### TASK MATERIAL
....

-- ==== Sys2Proof/Tests/Slice0.lean ====
section
/-! SUPPORT. The model's own tests, on fixed values taken from 95_test_vectors.md (its row is named in each), and for every
statement of Obligations.lean that has hypotheses a state and operands that meet them (`witness_…`). -/

namespace Sys2Proof.Tests

open Sys2Proof.Machine Sys2Proof.Reference

/-! ### Small states -/

/-- After reset, with these operands written. -/
def operands (a b c : Int) : State := { State.reset with a := bits128 a, b := bits128 b, c := bits128 c }

/-- The cells of a text from address `i`. -/
def cells : Nat → List Byte → Memory
  | _, [] => []
  | i, b :: rest => (i, b) :: cells (i + 1) rest

/-- After reset, with this text loaded. -/
def withText (t : List Byte) : State := { State.reset with txt := cells 0 t, tlen := BitVec.ofNat 16 t.length }

/-- A state whose script is these lines. -/
def scripted (lines : List HostAction) (s : State) : State := { s with script := lines }

/-- A block that has taken `ZERO_DIVISOR`. -/
def faulted : State := raiseFault .zeroDivisor (operands 5 2 0)

/-- A block with all three results valid (row P32). -/
def allValid : State := presentPairAtScale 150#128 25#128 2#8 (operands 15 25 0)

/-- What a host sees of an outcome: `R0` and `R1` signed, `RSC`, `STATUS`. -/
def seen (o : StepOutcome) : Option (Option Int × Option Int × Option Nat × Nat) :=
  match o with
  | .next t => some (t.r0.map BitVec.toInt, t.r1.map BitVec.toInt, t.rsc.map BitVec.toNat, t.statusWord.toNat)
  | .fault _ => none
  | .refused _ => none

/-! ### Well-formedness: an ill-formed term for each check -/

theorem test_illformed_tenpow : (Instr.tenpow 256).wf = false := by decide

theorem test_illformed_mulp10 : (Instr.mulp10 256).wf = false := by decide

theorem test_illformed_cmulp10 : (Instr.cmulp10 256).wf = false := by decide

theorem test_illformed_adj : (Instr.adj 256 0).wf = false ∧ (Instr.adj 0 256).wf = false := by decide

theorem test_illformed_cadj : (Instr.cadj 256 0).wf = false ∧ (Instr.cadj 0 256).wf = false := by decide

theorem test_illformed_sdivf : (Instr.sdivf 256).wf = false := by decide

theorem test_illformed_sdivr : (Instr.sdivr 256 .floor).wf = false := by decide

theorem test_illformed_mdtpr : (Instr.mdtpr 256 .floor).wf = false := by decide

/-! ### Decoding: words written out from 30_encoding.md R72 as `p2 p rsv mode op` -/

theorem test_decode_tenpow : decode 0b00000000_00000010_0000_0000_00000001#32 = .command (.tenpow 2) := by decide

theorem test_decode_mulp10 : decode 0b00000000_00000001_0000_0000_00000010#32 = .command (.mulp10 1) := by decide

theorem test_decode_cmulp10 : decode 0b00000000_00100110_0000_0000_00000011#32 = .command (.cmulp10 38) := by decide

theorem test_decode_adj : decode 0b00000010_00000001_0000_0000_00000100#32 = .command (.adj 1 2) := by decide

theorem test_decode_cadj : decode 0b00010011_00000000_0000_0000_00000101#32 = .command (.cadj 0 19) := by decide

theorem test_decode_sdivf : decode 0b00000000_00000010_0000_0000_00010000#32 = .command (.sdivf 2) := by decide

theorem test_decode_dmdf : decode 0b00000000_00000000_0000_0000_00010001#32 = .command .dmdf := by decide

theorem test_decode_divmodf : decode 0b00000000_00000000_0000_0000_00100000#32 = .command .divmodf := by decide

theorem test_decode_divr : decode 0b00000000_00000000_0000_1000_00110000#32 = .command (.divr .halfFloor) := by decide

theorem test_decode_sdivr : decode 0b00000000_00000001_0000_0100_00110001#32 = .command (.sdivr 1 .halfUp) := by decide

theorem test_decode_mdtpr : decode 0b00000000_00100110_0000_0110_00110010#32 = .command (.mdtpr 38 .halfEven) := by
  decide

theorem test_decode_parse : decode 0b00000000_00000000_0000_0000_01000000#32 = .command .parse := by decide

/-- Rows E11 to E23. -/
theorem test_decode_illegal_words :
    ([0x00000000#32, 0x000000FF#32].all fun w => decode w == .illegal .unknownOpcode) = true ∧
    ([0x00001001#32, 0x00000101#32, 0x01000001#32, 0x00010011#32, 0x00000120#32, 0x00010030#32, 0x80000030#32,
      0x01000031#32, 0x00010040#32].all fun w => decode w == .illegal .fieldNotZero) = true ∧
    ([0x00000930#32, 0x00000F31#32].all fun w => decode w == .illegal .noSuchMode) = true := by decide

/-- Rows E24 and E25, in the numbering of the opcode table: legal words whatever the range of their fields. -/
theorem test_decodeTableWord :
    decodeTableWord 32 0x00FF0001 = some (.tenpow 255) ∧ decodeTableWord 32 0xFFFF0004 = some (.adj 255 255) ∧
      decodeTableWord 32 0 = none := by decide

/-- No two rows of R75 have one opcode, and each row's `match` holds its opcode and lies inside its `mask`. -/
theorem test_rows_do_not_overlap :
    (Opcode.all.Pairwise fun o o' => o.number ≠ o'.number) ∧
      ∀ o ∈ Opcode.all, opField o.matchWord = o.number ∧ o.matchWord &&& o.mask = o.matchWord := by decide

/-! ### Commands -/

/-- Row P2. -/
theorem test_tenpow_18 : seen (exec (.tenpow 18) State.reset) = some (some 1000000000000000000, none, none, 0x001) := by
  decide

/-- Row P4. -/
theorem test_tenpow_39 : seen (exec (.tenpow 39) State.reset) = some (none, none, none, 0x500) := by decide

/-- Row P13. -/
theorem test_mulp10_negative :
    seen (exec (.mulp10 37) (operands (-17) 0 0)) =
      some (some (-170000000000000000000000000000000000000), none, none, 0x001) := by decide

/-- Row P14. -/
theorem test_mulp10_overflow : seen (exec (.mulp10 38) (operands 2 0 0)) = some (none, none, none, 0x1100) := by decide

/-- Row P28. -/
theorem test_cmulp10_lowest_present :
    seen (exec (.cmulp10 1) (operands (-17014118346046923173168730371588410572) 0 0)) =
      some (some (-170141183460469231731687303715884105720), none, none, 0x001) := by decide

/-- Row P29. -/
theorem test_cmulp10_first_absent :
    seen (exec (.cmulp10 1) (operands (-17014118346046923173168730371588410573) 0 0)) =
      some (none, none, none, 0x008) := by decide

/-- Row P33. -/
theorem test_adj_second_scaled :
    seen (exec (.adj 2 1) (operands 25 15 0)) = some (some 25, some 150, some 2, 0x007) := by decide

/-- Row P38. -/
theorem test_adj_overflow :
    seen (exec (.adj 18 17) (operands 1 170141183460469231731687303715884105727 0)) =
      some (none, none, none, 0x1100) := by decide

/-- Row P43. -/
theorem test_cadj_first_over :
    seen (exec (.cadj 0 1) (operands 170141183460469231731687303715884105727 1 0)) =
      some (none, some 1, some 1, 0x00E) := by decide

/-- Row P45. -/
theorem test_cadj_second_over :
    seen (exec (.cadj 1 0) (operands (-1) (-170141183460469231731687303715884105728) 0)) =
      some (some (-1), none, some 1, 0x015) := by decide

/-- Row W3. -/
theorem test_sdivf_negative_divisor :
    seen (exec (.sdivf 2) (operands 7 (-3) 0)) = some (some (-234), some (-2), none, 0x003) := by decide

/-- Row W12: absent although the true quotient -2^127 fits (conflict C1). -/
theorem test_sdivf_absent :
    seen (exec (.sdivf 0) (operands (-170141183460469231731687303715884105728) 1 0)) =
      some (none, none, none, 0x008) := by decide

/-- Row M1. -/
theorem test_dmdf_negative : seen (exec .dmdf (operands 6 (-7) 4)) = some (some (-11), some 2, none, 0x003) := by decide

/-- Row M18: the one way -2^127 is reached. -/
theorem test_dmdf_reaches_min :
    seen (exec .dmdf (operands (-68056473384187692692674921486353642291) 10 4)) =
      some (some (-170141183460469231731687303715884105728), some 2, none, 0x003) := by decide

/-- Row F3. -/
theorem test_divmodf_negative_divisor :
    seen (exec .divmodf (operands 7 (-2) 0)) = some (some (-4), some (-1), none, 0x003) := by decide

/-- Row F24. -/
theorem test_divmodf_overflow :
    seen (exec .divmodf (operands (-170141183460469231731687303715884105728) (-1) 0)) =
      some (none, none, none, 0xF00) := by decide

/-- Row D12: nearest for a negative quotient (conflict C2). -/
theorem test_divr_half_up_negative :
    seen (exec (.divr .halfUp) (operands (-7) 3 0)) = some (some (-2), none, none, 0x001) := by decide

/-- Row D10. -/
theorem test_divr_half_even :
    seen (exec (.divr .halfEven) (operands (-1) 2 0)) = some (some 0, none, none, 0x001) := by decide

/-- Row R22: rounding up from 2^127 - 1. -/
theorem test_sdivr_rounds_out_of_range :
    seen (exec (.sdivr 1 .ceiling) (operands 68056473384187692692674921486353642291 4 0)) =
      some (none, none, none, 0x008) := by decide

/-- Row R6. -/
theorem test_sdivr_half_down :
    seen (exec (.sdivr 1 .halfDown) (operands (-1) 4 0)) = some (some (-2), none, none, 0x001) := by decide

/-- Row T10. -/
theorem test_mdtpr_half_even :
    seen (exec (.mdtpr 1 .halfEven) (operands (-25) 25 0)) = some (some (-62), none, none, 0x001) := by decide

/-- Row T24. -/
theorem test_mdtpr_39 : seen (exec (.mdtpr 39 .up) (operands 3 3 0)) = some (none, none, none, 0x500) := by decide

/-- Row X19, `"12.345e2"`. -/
theorem test_parse_exponent :
    seen (exec .parse (withText [0x31#8, 0x32#8, 0x2E#8, 0x33#8, 0x34#8, 0x35#8, 0x65#8, 0x32#8])) =
      some (some 12345, none, some 1, 0x005) := by decide

/-- Row X29, `"12.34.5"`. -/
theorem test_parse_malformed :
    seen (exec .parse (withText [0x31#8, 0x32#8, 0x2E#8, 0x33#8, 0x34#8, 0x2E#8, 0x35#8])) =
      some (none, none, none, 0x060) := by decide

/-! ### Units, steps -/

/-- Row UM7. -/
theorem test_limbMul :
    limbMul 0xFEDCBA9876543210FEDCBA9876543210#128 0x0123456789ABCDEF0123456789ABCDEF#128 =
      (0x0121FA00AD77D742247ACC9140513B74#128, 0x458FAB20783AF1222236D88FE5618CF0#128) := by decide

/-- Trace TT3: two corrections of each digit. -/
theorem test_tieredDivRem :
    tieredDivRem 0xB0C4312D20203666FFFFFFFFFFFFFFFE#128 0x1A81682C64E50CAD66237A0465E7E423#128
        0xB0C4312D20203666FFFFFFFFFFFFFFFF#128 =
      ⟨0#128, 0xFFFFFFFFFFFFFFFFFFFFFFFFFFFFFFFE#128, 0x7C09CA86A525797B66237A0465E7E421#128⟩ := by decide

....

Give the exact lines, and only those, from the line containing "A block that" through the line containing "t.rsc.map BitVec.toNat, t.statusWord.toNat)" in the entries above.

### YOUR SOLUTION
/-- A block that has taken `ZERO_DIVISOR`. -/
def faulted : State := raiseFault .zeroDivisor (operands 5 2 0)

/-- A block with all three results valid (row P32). -/
def allValid : State := presentPairAtScale 150#128 25#128 2#8 (operands 15 25 0)

/-- What a host sees of an outcome: `R0` and `R1` signed, `RSC`, `STATUS`. -/
def seen (o : StepOutcome) : Option (Option Int × Option Int × Option Nat × Nat) :=
  match o with
  | .next t => some (t.r0.map BitVec.toInt, t.r1.map BitVec.toInt, t.rsc.map BitVec.toNat, t.statusWord.toNat)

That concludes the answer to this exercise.